LAUSR

The objective of this study was to analyze millet protein hydrolyzates and peptide fractions with molecular mass under 3.0 kDa obtained from grains treated with different temperature values as inhibitors of angiotensin-converting enzyme (ACE), α-amylase, and α-glucosidase activity. The protein fractions were hydrolyzed in vitro in gastrointestinal conditions and the highest degree of hydrolysis was noted for globulin 7S obtained from control grains (98.33%).

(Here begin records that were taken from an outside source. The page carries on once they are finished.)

-- ==== Sys2Proof/Machine/Regs.lean ====
section
/-! DEFINITION. The register table of BAR0: every unit-specific register with its address, its array shape, and each
field's place, access type (R6) and reset value, as the chapters' register tables give them; and a name for every field.
Unit headers (R44) stand in Machine/Units.lean. Per-grade and per-type reset values are set in `resetReg` of Machine/State.lean. -/
namespace Sys2Proof.Machine

/-- Access types of R6. -/
inductive Acc where
  | rw | ro | wo | w1c | rc | rws
  deriving DecidableEq, Repr

/-- One field of a register row: lowest bit, width, access type, reset value. -/
structure FieldRow where
  lo : Nat
  w : Nat
  acc : Acc
  rst : Nat
  deriving DecidableEq, Repr

/-- One row of the register table: address of element 0, number of elements, their stride, the fields. -/
structure RegRow where
  base : Nat
  count : Nat
  stride : Nat
  fields : List FieldRow
  deriving DecidableEq, Repr

/-- A named field of one register. -/
structure Field where
  addr : Nat
  lo : Nat
  w : Nat
  deriving DecidableEq, Repr

/-- Register rows of TOP. -/
def rowsTop : List RegRow := [
  /- TOP_STATE: 01 R40 -/ ⟨0x100, 1, 0x0, [⟨16, 4, .ro, 0⟩, ⟨8, 8, .ro, 0⟩, ⟨4, 3, .ro, 0⟩, ⟨0, 3, .ro, 0⟩]⟩,
  /- TOP_STATE_REQ: 01 R40 -/ ⟨0x104, 1, 0x0, [⟨0, 3, .wo, 0⟩]⟩,
  /- TOP_RATE: 01 R19 -/ ⟨0x108, 1, 0x0, [⟨8, 1, .rw, 0⟩, ⟨4, 2, .rw, 1⟩, ⟨2, 1, .rw, 0⟩, ⟨0, 2, .rw, 1⟩]⟩,
  /- TOP_PIPE: 01 R36 -/ ⟨0x10C, 1, 0x0, [⟨12, 1, .rw, 0⟩, ⟨8, 4, .rw, 2⟩, ⟨0, 8, .rw, 8⟩]⟩,
  /- TOP_TICK_LO: 01 R22 -/ ⟨0x110, 1, 0x0, [⟨0, 32, .ro, 0⟩]⟩,
  /- TOP_TICK_HI: 01 R22 -/ ⟨0x114, 1, 0x0, [⟨0, 16, .ro, 0⟩]⟩,
  /- TOP_TICK_PHASE: 01 R22 -/ ⟨0x118, 1, 0x0, [⟨0, 24, .ro, 0⟩]⟩,
  /- TOP_TICK_LOAD_LO: 01 R22 -/ ⟨0x11C, 1, 0x0, [⟨0, 32, .wo, 0⟩]⟩,
  /- TOP_TICK_LOAD_HI: 01 R22 -/ ⟨0x120, 1, 0x0, [⟨31, 1, .wo, 0⟩, ⟨0, 16, .wo, 0⟩]⟩,
  /- TOP_OVERRUN: 01 R36 -/ ⟨0x124, 1, 0x0, [⟨0, 16, .rc, 0⟩]⟩,
  /- TOP_DSP_MISS: 01 R36 -/ ⟨0x128, 1, 0x0, [⟨0, 16, .rc, 0⟩]⟩,
  /- TOP_PART: 01 R52 -/ ⟨0x130, 1, 0x0, [⟨16, 16, .ro, 0x5140⟩, ⟨8, 8, .ro, 0x43⟩, ⟨0, 8, .ro, 0⟩]⟩,
  /- TOP_RESET: 18 R524 -/ ⟨0x140, 1, 0x0, [⟨16, 16, .wo, 0⟩, ⟨0, 1, .wo, 0⟩]⟩,
  /- TOP_BOOT: 18 R524 -/ ⟨0x144, 1, 0x0, [⟨31, 1, .ro, 0⟩, ⟨30, 1, .ro, 0⟩, ⟨29, 1, .ro, 0⟩, ⟨24, 2, .ro, 0⟩, ⟨20, 4, .ro, 0⟩, ⟨8, 8, .ro, 0⟩, ⟨1, 1, .ro, 0⟩, ⟨0, 1, .wo, 0⟩]⟩,
  /- TOP_BOOT_ADDR_LO: 18 R524 -/ ⟨0x148, 1, 0x0, [⟨8, 24, .rw, 0⟩]⟩,
  /- TOP_BOOT_ADDR_HI: 18 R524 -/ ⟨0x14C, 1, 0x0, [⟨0, 32, .rw, 0⟩]⟩,
  /- TOP_RESET_CAUSE: 18 R524 -/ ⟨0x154, 1, 0x0, [⟨0, 3, .ro, 0⟩]⟩,
  /- TOP_FW_DIGEST: 18 R524 -/ ⟨0x160, 12, 0x4, [⟨0, 32, .ro, 0⟩]⟩]
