-- ==== Sys2Proof/Machine/Parts.lean ====
section
/-! DEFINITION. The types of commands' operands and of the state's parts: plain data, unit by unit. -/
namespace Sys2Proof


/-- The opcodes of R75. -/
inductive Opcode where
  | nop | barrier | tableWrite | tableRead | sceneCommit | objSet | objKeyframe | xptNodes | xptRampSet | outBankLoad
  | outSwap | patchSet | portCfg | streamCfg | fmnSubmit | fmnCancel | timeSteer | refCmd | mtrCfg
  deriving DecidableEq, Repr

/-- A fetched CMD descriptor (R73): OPCODE, FLAGS, TAG, APPLY, bytes 16 to 63, where and when HRE fetched it, and its place in the
fetch order (R69). -/
structure Cmd where
  code : BitVec 8
  flags : BitVec 8
  tag : BitVec 16
  apply : BitVec 48
  payload : BitVec 384
  ring : Nat
  idx : Nat
  fetch : Nat
  seq : Nat
  deriving DecidableEq, Repr

/-- A BAR0 access of the host (R5): a 32-bit access, or a 64-bit one that acts as two; one byte enable per byte. -/
structure RegAcc where
  addr : Nat
  wide : Bool
  be : BitVec 8
  data : BitVec 64
  tag : BitVec 8
  deriving DecidableEq, Repr

/-- Accesses of the device to host memory that can fail (R97); a copy with the bytes copied before the failure. -/
inductive HostAccess where
  | descriptor (ring : Nat)
  | doorbell
  | ringWrite (ring : Nat)
  | statusPage
  | copy (done : Nat)
  deriving DecidableEq, Repr

/-- What one rank reports in MR4 (R489): its refresh-rate code, whether it requires twice the nominal rate, and whether its
temperature is above the rated range. -/
structure Mr4 where
  code : BitVec 5
  twice : Bool
  tooHot : Bool
  deriving DecidableEq, Repr

/-- A transaction in a channel's queue (R476, R490): its master, 10 for DMC's own rechecks, and whether it writes. -/
structure Queued where
  master : Nat
  write : Bool
  deriving DecidableEq, Repr

/-- A burst that a reset cuts (R480): master, write, ID, address, and what of a write has reached its target. -/
structure CutBurst where
  master : Nat
  write : Bool
  id : Nat
  addr : Nat
  data : List Byte
  deriving DecidableEq, Repr

/-- What the outside world supplies with a tick boundary, a service instant or an urgent poll: TIME cycles since the last
such step, what the host has written to its own memory (address and bytes), the accesses to host memory that fail, and
whether the poll or the page overruns its tick (R98); whether the block due for emission is not complete (R28); objects whose
set is not ready when it is locked (R136); objects with late coarse-line data (R160); chains and spans (chain, first sample,
count) whose convolution data is late, and for delay data the delay of the read too (R205, R214); units (by header) that did not finish the block in time (R49);
bytes of DRAM that no longer hold what was stored there, which CVU0 is to find (R494). -/
structure Boundary where
  cycles : Nat
  hostWrites : List (Nat × List Byte)
  fails : List HostAccess
  pollLate : Bool
  notReady : Bool
  heldObjs : List Nat
  lateObjs : List Nat
  lateConv : List (Nat × Nat × Nat)
  lateDelay : List (Nat × Nat × Nat × Nat)
  overtime : List Nat
  upsets : List (Nat × Byte)
  deriving DecidableEq, Repr

/-- A boundary at which the outside world supplies nothing. -/
def Boundary.quiet : Boundary := ⟨0, [], [], false, false, [], [], [], [], [], []⟩

/-- One whole frame of a port group as its pins carry it: the BCLK edges between its FSYNC edge and the next (0: a frame period
without a clock), the number of the sample grid point before the FSYNC edge and the edge's phase after it in 1/4,096 sample (R259), and
the level of SDI by port of the group: bit j in BCLK period j from the edge on, OFFSET periods into the next frame (R256). Grid points
carry the number of the sample that is whole there at phase 0, as the samples of the blocks do (`Dev.gridAt`). -/
structure TdmFrame where
  bclks : Nat
  point : Nat
  phase : Nat
  sdi : List Nat
  deriving DecidableEq, Repr

/-- An edge on a capture input or on PPS_IN: its direction and its rise or fall time in ns (R344, R543). -/
structure PinEdge where
  rising : Bool
  rise : Nat
  deriving DecidableEq, Repr

/-- A frame as the lane of a MAC brings it (R287): its bytes with FCS, whether the PCS decoded it with an error, whether an
uncorrectable codeword touches it (R284), corrected and uncorrectable codewords since the frame before, and how long ago the first bit
after its SFD crossed the pins, in 1/256 TIME cycles (R303). -/
structure RxFrame where
  bytes : List Nat
  codeErr : Bool
  touched : Bool
  corr : Nat
  uncorr : Nat
  ago : Nat
  deriving DecidableEq, Repr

All samples were characterized by a high peptide bioaccessibility index, which was 23.89 for peptides obtained from globulin 11S after treatment with 100 °C. The highest peptide bioavailability index was noted for peptides obtained from globulin 11S after the treatment with 65 °C (2.12). The highest potential metabolic syndrome inhibitory effect was determined for peptide fractions obtained from the prolamin control (IC50 for ACE and α-amylase was 0.42 and 0.11 mg/mL, respectively) and after the 100 °C treatment (IC50 for ACE and α-glucosidase was 0.33 and 0.12 mg/mL, respectively) and from globulin 11S after the 65 °C treatment (IC50 0.38 and 0.05 for ACE and α-glucosidase, respectively). The effect of these samples on endothelial cell HECa10 was determined. The sequences of potential inhibitory peptides were identified as GEHGGAGMGGGQFQPV, EQGFLPGPEESGR, RLARAGLAQ, YGNPVGGVGH, and GNPVGGVGHGTTGT.